Ethics Reform

For release September 17, 2020

San Diego's citizens rely on their government to represent them, not special interests.  That's why we make lobbyists register when they're getting paid to influence public opinions.

But there are loopholes that allow people to influence public decisions without telling the public they're getting paid by special interests. They can take money to testify at public meetings - pretending to be there on behalf of the community and passing off their paid testimony as evidence of true community support.  

Indeed, a clever lobbyist could stop registering with the city entirely and hide all of their client activity this way.  They can actively advertise their ability to influence public decisions for money by posing as community activists.  They could even advertise lists of which city boards committees that they themselves serve on, with the promise that they will be able to secretly influence city decisions in exchange for cash. 

Former San Diego Ethics Committee Chair, Gil Cabrera agrees this problem must be solved:

“When we wrote the lobbying ordinance, we did not anticipate that individuals would take special interest money to pretend to be concerned citizens expressing their views on matters before the City Council and city boards. We need to close that loophole to bring restore transparency to our public discourse.”
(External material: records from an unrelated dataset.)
/-- The converse of `decode_ok`: a word that meets the clauses of R95 decodes to the command of its
fields. -/
theorem decode_of_legal {w : Word} {op : Op} (hop : opcField w = op.code)
    (hz : w &&& op.format.zmask = 0#32) (hn : op = .capt → (maxEdgesField w).toNat ≤ 42) :
    decode w = .ok (op.instr (pinField w) (argField w) (maxEdgesField w)) := by
  have hcount : ¬(op = .capt ∧ Config.maxEdges < (maxEdgesField w).toNat) := fun ⟨hc, hlt⟩ =>
    Nat.not_lt.mpr (hn hc) hlt
  simp only [decode, hop, Op.ofCode_code, hz, ne_eq, not_true_eq_false, if_false, if_neg hcount]

/-- A legal word carries the opcode of its command. -/
theorem opcField_of_decode {w : Word} {i : Instr} (h : decode w = .ok i) : opcField w = i.op.code := by
  obtain ⟨op, hop, -, -, rfl⟩ := decode_ok h
  rw [hop, Op.op_instr]

/-- A legal word is the word of the command it decodes to (R99). -/
theorem encode_of_decode {w : Word} {i : Instr} (h : decode w = .ok i) : encode i = w := by
  obtain ⟨op, hop, hz, -, hi⟩ := decode_ok h
  have hiop : i.op = op := by rw [hi, Op.op_instr]
  subst hiop
  obtain ⟨hop', hz'⟩ := commandWord i
  exact word_eq_of_fields (hop'.trans hop.symm) hz' hz ((instr_fields i).trans hi)

/-- Settles O1: `decode_encode`, for all nine commands. -/
theorem decodeEncodeRoundTrip : Obligations.DecodeEncodeRoundTrip :=
  fun _ h => decode_encode h

/-- Settles O2: outside its fields a legal word is 0, and its fields hold the command. -/
theorem encodeDecodeRoundTrip : Obligations.EncodeDecodeRoundTrip := by
  unfold Obligations.EncodeDecodeRoundTrip
  intro w i h
  refine ⟨?_, encode_of_decode h⟩
  obtain ⟨op, -, -, hn, rfl⟩ := decode_ok h
  exact wellFormed_instr _ _ hn

/-! ### Legality with the numbers of R92 and R95 -/

/-- The opcode numbers are 1 to 9 (R93). -/
theorem exists_code_iff (c : BitVec 4) : (∃ op : Op, c = op.code) ↔ 1 ≤ c.toNat ∧ c.toNat ≤ 9 := by
  constructor
  · rintro ⟨op, rfl⟩
    cases op <;> decide
  · rintro ⟨h1, h9⟩
    have hsome : ∀ c : BitVec 4, 1 ≤ c.toNat → c.toNat ≤ 9 → (Op.ofCode c).isSome = true := by
      decide
    obtain ⟨op, hop⟩ := Option.isSome_iff_exists.mp (hsome c h1 h9)
    exact ⟨op, Op.code_of_ofCode hop⟩

/-- The must-be-zero masks by opcode number (R92, R93). -/
theorem zmask_of_code (op : Op) :
    op.format.zmask =
      if op.code = 0x7#4 ∨ op.code = 0x8#4 then 0xFFFFFFF0#32
      else if op.code = 0x2#4 ∨ op.code = 0x3#4 then 0xFFFEE0F0#32
      else if op.code = 0x6#4 then 0xC0FFE0F0#32
      else 0xFFFFE0F0#32 := by
  cases op <;> rfl

theorem code_eq_capt (op : Op) : op.code = 0x6#4 ↔ op = .capt := by cases op <;> decide

/-- Settles O3: a number of 1 to 9 is one opcode's, and that opcode's mask and count test are R95's. -/
theorem legalWordsExactly : Obligations.LegalWordsExactly := by
  unfold Obligations.LegalWordsExactly
  intro w
  rw [← exists_code_iff]
  constructor
  · rintro ⟨i, h⟩
    obtain ⟨op, hop, hz, hn, -⟩ := decode_ok h
    rw [show w.extractLsb' 0 4 = op.code from hop, ← zmask_of_code, code_eq_capt]
    exact ⟨⟨op, rfl⟩, hz, hn⟩
  · rintro ⟨⟨op, hop⟩, hz, hn⟩
    rw [hop, ← zmask_of_code] at hz
    rw [hop, code_eq_capt] at hn
    exact ⟨_, decode_of_legal hop hz hn⟩

/-- Settles O4: each word evaluated by the decoder. -/
theorem specWordsDecode : Obligations.SpecWordsDecode := by
  unfold Obligations.SpecWordsDecode
  decide

end Sys2Proof.Machine
end

section
/-! PROOF. The CMD write, and where a command is turned away (R96, R97, R212, R217). -/

namespace Sys2Proof.Machine

theorem step_commandWrite_idle {s : State} {w : Word} {rest : List Move}
    (h : s.env.script = .write 0x00#8 w :: rest) (hidle : s.seq = .idle) :
    step s = .next (acceptWord w (s.withScript rest)) := by
  have hbusy : (s.withScript rest).busy = false := (State.busy_eq_false_iff _).mpr hidle
  cases hd : decode w with
  | ok i =>
    simp only [step, fetch_scripted h, perform_commandWrite (s := s.withScript rest) hidle hd]
    rw [exec_idle i (s := s.withScript rest) hidle, encode_of_decode hd]
  | error why => simp [step, fetch_scripted h, perform, commandWrite, hbusy, hd]

theorem step_commandWrite_busy {s : State} {w : Word} {rest : List Move}
    (h : s.env.script = .write 0x00#8 w :: rest) (hrun : s.seq ≠ .idle) :
    step s = .next (s.withScript rest).reject := by
  have hbusy : (s.withScript rest).busy = true := (State.busy_iff _).mpr hrun
  simp [step, fetch_scripted h, perform, commandWrite, hbusy]

/-- Every command but DEC and FIN touches the surface (R96), by opcode number. -/
theorem touchesSurface_iff_code (op : Op) :
    op.touchesSurface = true ↔ op.code ≠ 0x7#4 ∧ op.code ≠ 0x8#4 := by cases op <;> decide

/-- Every command but DEC and FIN touches the surface (R96). -/
theorem touchesSurface_of_ne {i : Instr} (hdec : i ≠ .dec) (hfin : i ≠ .fin) :
    i.op.touchesSurface = true := by
  cases i with
  | dec => exact absurd rfl hdec
  | fin => exact absurd rfl hfin
  | pullup | setdir | setlvl | rdlvl | init | capt | acq => rfl

/-- Settles O5: the write is `acceptWord`, whose checks come in R217's order. -/
theorem commandWriteWhileIdle : Obligations.CommandWriteWhileIdle := by
  unfold Obligations.CommandWriteWhileIdle
  intro s w rest h hidle
  rw [step_commandWrite_idle h hidle]
  congr 1
  cases hd : decode w with
  | error why => exact acceptWord_illegal hd
  | ok i =>
    have htouch : i.op.touchesSurface = true ↔
        w.extractLsb' 0 4 ≠ 0x7#4 ∧ w.extractLsb' 0 4 ≠ 0x8#4 := by
      rw [touchesSurface_iff_code, ← opcField_of_decode hd]
      rfl
    simp only [← htouch]
    split
    · exact acceptWord_fatal hd ‹_›
    · have hfatal : s.fatal = false := by simpa using ‹¬s.fatal = true›
      split
      · obtain ⟨ht, hs⟩ := ‹_ ∧ _›
        exact acceptWord_unreachable hd hfatal ht hs
      · refine acceptWord_starts hd hfatal fun ht => ?_
        have hs : s.env.surfaceOk ≠ false := fun hs => ‹¬(_ ∧ _)› ⟨ht, hs⟩
        simpa using hs

/-- Settles O6: while BUSY the write is `reject`. -/
theorem commandWriteWhileBusy : Obligations.CommandWriteWhileBusy :=
  fun _ _ _ h hrun => step_commandWrite_busy h hrun

/-- A command issued while another is in flight is rejected (R97), whichever it is. -/
theorem exec_other {i : Instr} {s : State} (hrun : s.seq ≠ .idle) (hi : s.inFlight ≠ some i) :
    exec i s = .next s.reject := by
  cases i <;> exact runCommand_other hrun hi

/-- Settles O15: on an idle engine the command's own word meets the checks of acceptance; with another
command in flight it is rejected. -/
theorem commandsTurnedAway : Obligations.CommandsTurnedAway := by
  unfold Obligations.CommandsTurnedAway
  refine ⟨fun i s hwf hidle hfatal => ?_, fun i s hwf hidle hfatal hdec hfin hsurf => ?_,
    fun i s hrun hi => exec_other hrun hi⟩
  · rw [exec_idle i hidle, acceptWord_fatal (decode_encode hwf) hfatal]
  · rw [exec_idle i hidle,
      acceptWord_unreachable (decode_encode hwf) hfatal (touchesSurface_of_ne hdec hfin) hsurf]

end Sys2Proof.Machine
end

section
/-! PROOF. The frame decoder bit by bit (R101, R103, R173, R176). -/

namespace Sys2Proof.Machine

/-- After `n` lines of the packing the bits `0` to `n - 1` stand in their places and the rest of the
payload is 0 (R173). -/
theorem getLsbD_packed (f : Nat → Bool) {n : Nat} (hn : n ≤ 40) {b : Nat} (hb : b < 40) :
    ((List.range n).foldl (fun payload b => packBit b (f b) payload) zeroPayload)[4 - b / 8].getLsbD
      (7 - b % 8) = (decide (b < n) && f b) := by
  induction n with
  | zero => simp [zeroPayload]
  | succ n ih =>
    have hsame : (4 - b / 8 = 4 - n / 8 ∧ 7 - b % 8 = 7 - n % 8) ↔ b = n := by omega
    simp only [List.range_succ, List.foldl_append, List.foldl_cons, List.foldl_nil]
    rw [getLsbD_packBit n _ _ _ _ (by omega) (by omega) (by omega), ih (by omega)]
    simp only [hsame]
    by_cases h : b = n
    · simp [h]
    · simp [h, show b < n + 1 ↔ b < n by omega]

/-- Settles O39: each bit is packed once, into its own place. -/
theorem framePacking : Obligations.FramePacking := by
  unfold Obligations.FramePacking
  rintro thresh e ⟨b, hb⟩
  rw [frameDecode, getLsbD_packed _ (Nat.le_refl 40) hb]
  simp [hb, frameBit, show b + 1 < 42 by omega, show b + 2 < 42 by omega]

/-- The forty bits of a frame are the whole payload (R101). -/
theorem payload_ext {u v : Vector Byte 5}
    (h : ∀ b : Fin 40,
      u[4 - b.val / 8].getLsbD (7 - b.val % 8) = v[4 - b.val / 8].getLsbD (7 - b.val % 8)) : u = v := by
  ext j hj i hi
  have hbyte : 4 - (8 * (4 - j) + (7 - i)) / 8 = j := by omega
  have hbit : 7 - (8 * (4 - j) + (7 - i)) % 8 = i := by omega
  simpa only [hbyte, hbit, BitVec.getLsbD_eq_getElem hi] using h ⟨8 * (4 - j) + (7 - i), by omega⟩

/-- Settles O40: the forty intervals start at the second edge. -/
theorem decodeIgnoresFirstEdge : Obligations.DecodeIgnoresFirstEdge := by
  unfold Obligations.DecodeIgnoresFirstEdge
  intro thresh e f h
  refine payload_ext fun b => ?_
  have hlo : e[b.val + 1] = f[b.val + 1] := h ⟨b.val + 1, by omega⟩ (by simp)
  have hhi : e[b.val + 2] = f[b.val + 2] := h ⟨b.val + 2, by omega⟩ (by simp)
  rw [framePacking, framePacking, hlo, hhi]

/-- Settles O41: 120 000 ns and 70 000 ns lie on the two sides of R172's 101 000 ns. -/
theorem synthesisedFrameDecodes : Obligations.SynthesisedFrameDecodes := by
  unfold Obligations.SynthesisedFrameDecodes
  intro payload e hwf helapsed
  refine payload_ext fun b => ?_
  have hlo : timeWellFormed e[b.val + 1] := hwf ⟨b.val + 1, by omega⟩
  have hhi : timeWellFormed e[b.val + 2] := hwf ⟨b.val + 2, by omega⟩
  have hns := helapsed b
  have hbit := (intervalThreshold _ _ hlo hhi).1 (by rw [hns]; split <;> decide)
  rw [framePacking, Bool.eq_iff_iff, hbit, hns]
  split <;> simp_all

end Sys2Proof.Machine
end

section
/-! PROOF. The function-select word bit by bit (R122, R125). -/

namespace Sys2Proof.Machine

/-- A 3-bit value shifted to a pin's field (R122): its own bits there, 0 elsewhere. -/
theorem getLsbD_shiftToField (p : Pin) (code : BitVec 3) {j : Nat} (hj : j < 32) :
    (code.setWidth 32 <<< fselShift p).getLsbD j =
      (decide (fselShift p ≤ j) && code.getLsbD (j - fselShift p)) := by
  simp only [BitVec.getLsbD_shiftLeft, BitVec.getLsbD_setWidth]
  by_cases h : fselShift p ≤ j
  · simp [h, hj, show j - fselShift p < 32 by omega]
  · simp [h, show j < fselShift p by omega]

/-- The mask is the field's three bits (R122). -/
theorem getLsbD_fselMask (p : Pin) {j : Nat} (hj : j < 32) :
    (fselMask p).getLsbD j = decide (fselShift p ≤ j ∧ j < fselShift p + 3) := by
  have hones : 0b111#32 = (BitVec.allOnes 3).setWidth 32 := by decide
  rw [fselMask, hones, getLsbD_shiftToField p _ hj, BitVec.getLsbD_allOnes, ← Bool.decide_and,
    decide_eq_decide]
  omega

/-- Settles O19: inside the field the mask clears the old bit and the code supplies the new one; outside it
the mask keeps the old bit and the shifted code is 0. -/
theorem directionChangesOnlyItsField : Obligations.DirectionChangesOnlyItsField := by
  unfold Obligations.DirectionChangesOnlyItsField
  intro old p code j hj
  change _ = if fselShift p ≤ j ∧ j < fselShift p + 3 then code.getLsbD (j - fselShift p) else _
  rw [fselInsert, BitVec.getLsbD_or, BitVec.getLsbD_and, BitVec.getLsbD_not,
    getLsbD_fselMask p hj, getLsbD_shiftToField p code hj]
  split
  next hin => simp [hin]
  next hout =>
    have hcode : (decide (fselShift p ≤ j) && code.getLsbD (j - fselShift p)) = false := by
      by_cases hlo : fselShift p ≤ j
      · simp [BitVec.getLsbD_of_ge code (j - fselShift p) (by omega)]
      · simp [hlo]
    simp [hcode, hout, hj]

end Sys2Proof.Machine
end

section
/-! PROOF. The micro-steps of the capture loop outside its body, and the loop's end once the deadline has passed
(R150, R153, R156). -/

namespace Sys2Proof.Machine

/-- Settles O29: each of steps 1 to 7 is `captureStep`'s, and step 8 is the jump back. -/
theorem captureMicroSteps : Obligations.CaptureMicroSteps := by
  unfold Obligations.CaptureMicroSteps
  intro p n i base s j b h hi hs
  have hexec : 1 ≤ j → j ≤ 7 → exec i s =
      captureStep p n (if i = .capt p n then State.complete else State.goto 23) j s :=
    fun h1 h7 => exec_capture h h1 h7 hs hi
  have hback : j = 8 → exec i s = .next { s with seq := .run i.op (base + 4) 0 } := by
    rintro rfl
    rw [exec_inFlight hs hi]
    obtain ⟨rfl, rfl⟩ | ⟨rfl, -, rfl⟩ := h <;>
      simp [commandBody, captStep, acqStep, State.goto, hs, Instr.op]
  refine ⟨?_, ?_, ?_, ?_, ?_, ?_, ?_, ?_, ?_, ?_, hback⟩ <;> rintro rfl <;>
    rw [hexec (by decide) (by decide)]
  · rfl
  · rfl
  · rfl
  · rintro hcnt rfl
    simp [captureStep, hcnt, State.complete]
  · rintro hcnt rfl
    simp [captureStep, hcnt, State.goto, hs, Instr.op]
  · intro hcnt
    simp [captureStep, hcnt, State.advance]
  · intro hlate
    simp [captureStep, deadlineTest, deadlineNs, hlate, State.raiseErr, State.observed]
  · intro htime
    simp [captureStep, deadlineTest, deadlineNs, not_lt.mpr htime, State.advance, State.observed]
  · intro hzero
    simp [captureStep, hzero, State.advance]
  · intro hpos
    simp [captureStep, hpos, wait_eq]
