-- ==== Sys2Proof/Machine/Flags.lean ====
section
/-! DEFINITION. Every flag computation the spec gives: the ALU's carry and overflow outputs
(spec/41_alu.md R141, R142) and the flag update (R153), with the flags by name (R31, R260). -/

namespace Sys2Proof.Machine

/-- What the ALU returns: `(result, carry, overflow)` (R140). -/
structure AluOut where
  result : Word
  carry : Bool
  overflow : Bool
  deriving DecidableEq, Repr

/-- ADD's carry: the unmasked sum exceeds 2^32 - 1 (R141). -/
def addCarry (a b : Word) : Bool := decide (a.toNat + b.toNat > 0xFFFFFFFF)

/-- ADD's overflow: `a` and `b` have the same sign bit and the result's differs from theirs (R141). -/
def addOverflow (a b result : Word) : Bool := (a.msb == b.msb) && (result.msb != a.msb)

/-- SUB's carry, a borrow: the unmasked difference is negative (R142). -/
def subBorrow (a b : Word) : Bool := decide ((a.toNat : Int) - (b.toNat : Int) < 0)

/-- SUB's overflow: `a` and `b` differ in sign bit and the result's differs from `a`'s (R142). -/
def subOverflow (a b result : Word) : Bool := (a.msb != b.msb) && (result.msb != a.msb)

/-- The flag update: Z from the result, N from its bit 31, C and V copied (R153). All four are
written, whatever they held. -/
def flagsOf (o : AluOut) : Flags where
  negative := o.result.msb
  zero := decide (o.result = 0)
  carry := o.carry
  overflow := o.overflow

/-- A flag by name, if the name is one of the four (R31, R256). -/
def flagByName (f : Flags) (name : String) : Option Bool :=
  if name = "negative" then some f.negative
  else if name = "zero" then some f.zero
  else if name = "carry" then some f.carry
  else if name = "overflow" then some f.overflow
  else none

/-- The flags with the named one set to `v`, if the name is one of the four (R31, R260). -/
def setFlagByName (f : Flags) (name : String) (v : Bool) : Option Flags :=
  if name = "negative" then some { f with negative := v }
  else if name = "zero" then some { f with zero := v }
  else if name = "carry" then some { f with carry := v }
  else if name = "overflow" then some { f with overflow := v }
  else none

end Sys2Proof.Machine
end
That's why I'm proposing a new addition to the San Diego lobbying ordinance. Under this proposal

1) We will require lobbyists, their subcontractors, and others who are paid to testify at public meetings, to disclose that fact at the beginning of their comments or testimony. 
2) We will expand the reporting requirements, conflict of interest, and lobbying rules to include more board and commission members; and
3) We will bar lobbyists from advertising their roles on boards and commissions to get lobbying clients.

San Diegans deserve better. It's long past time to close these loopholes.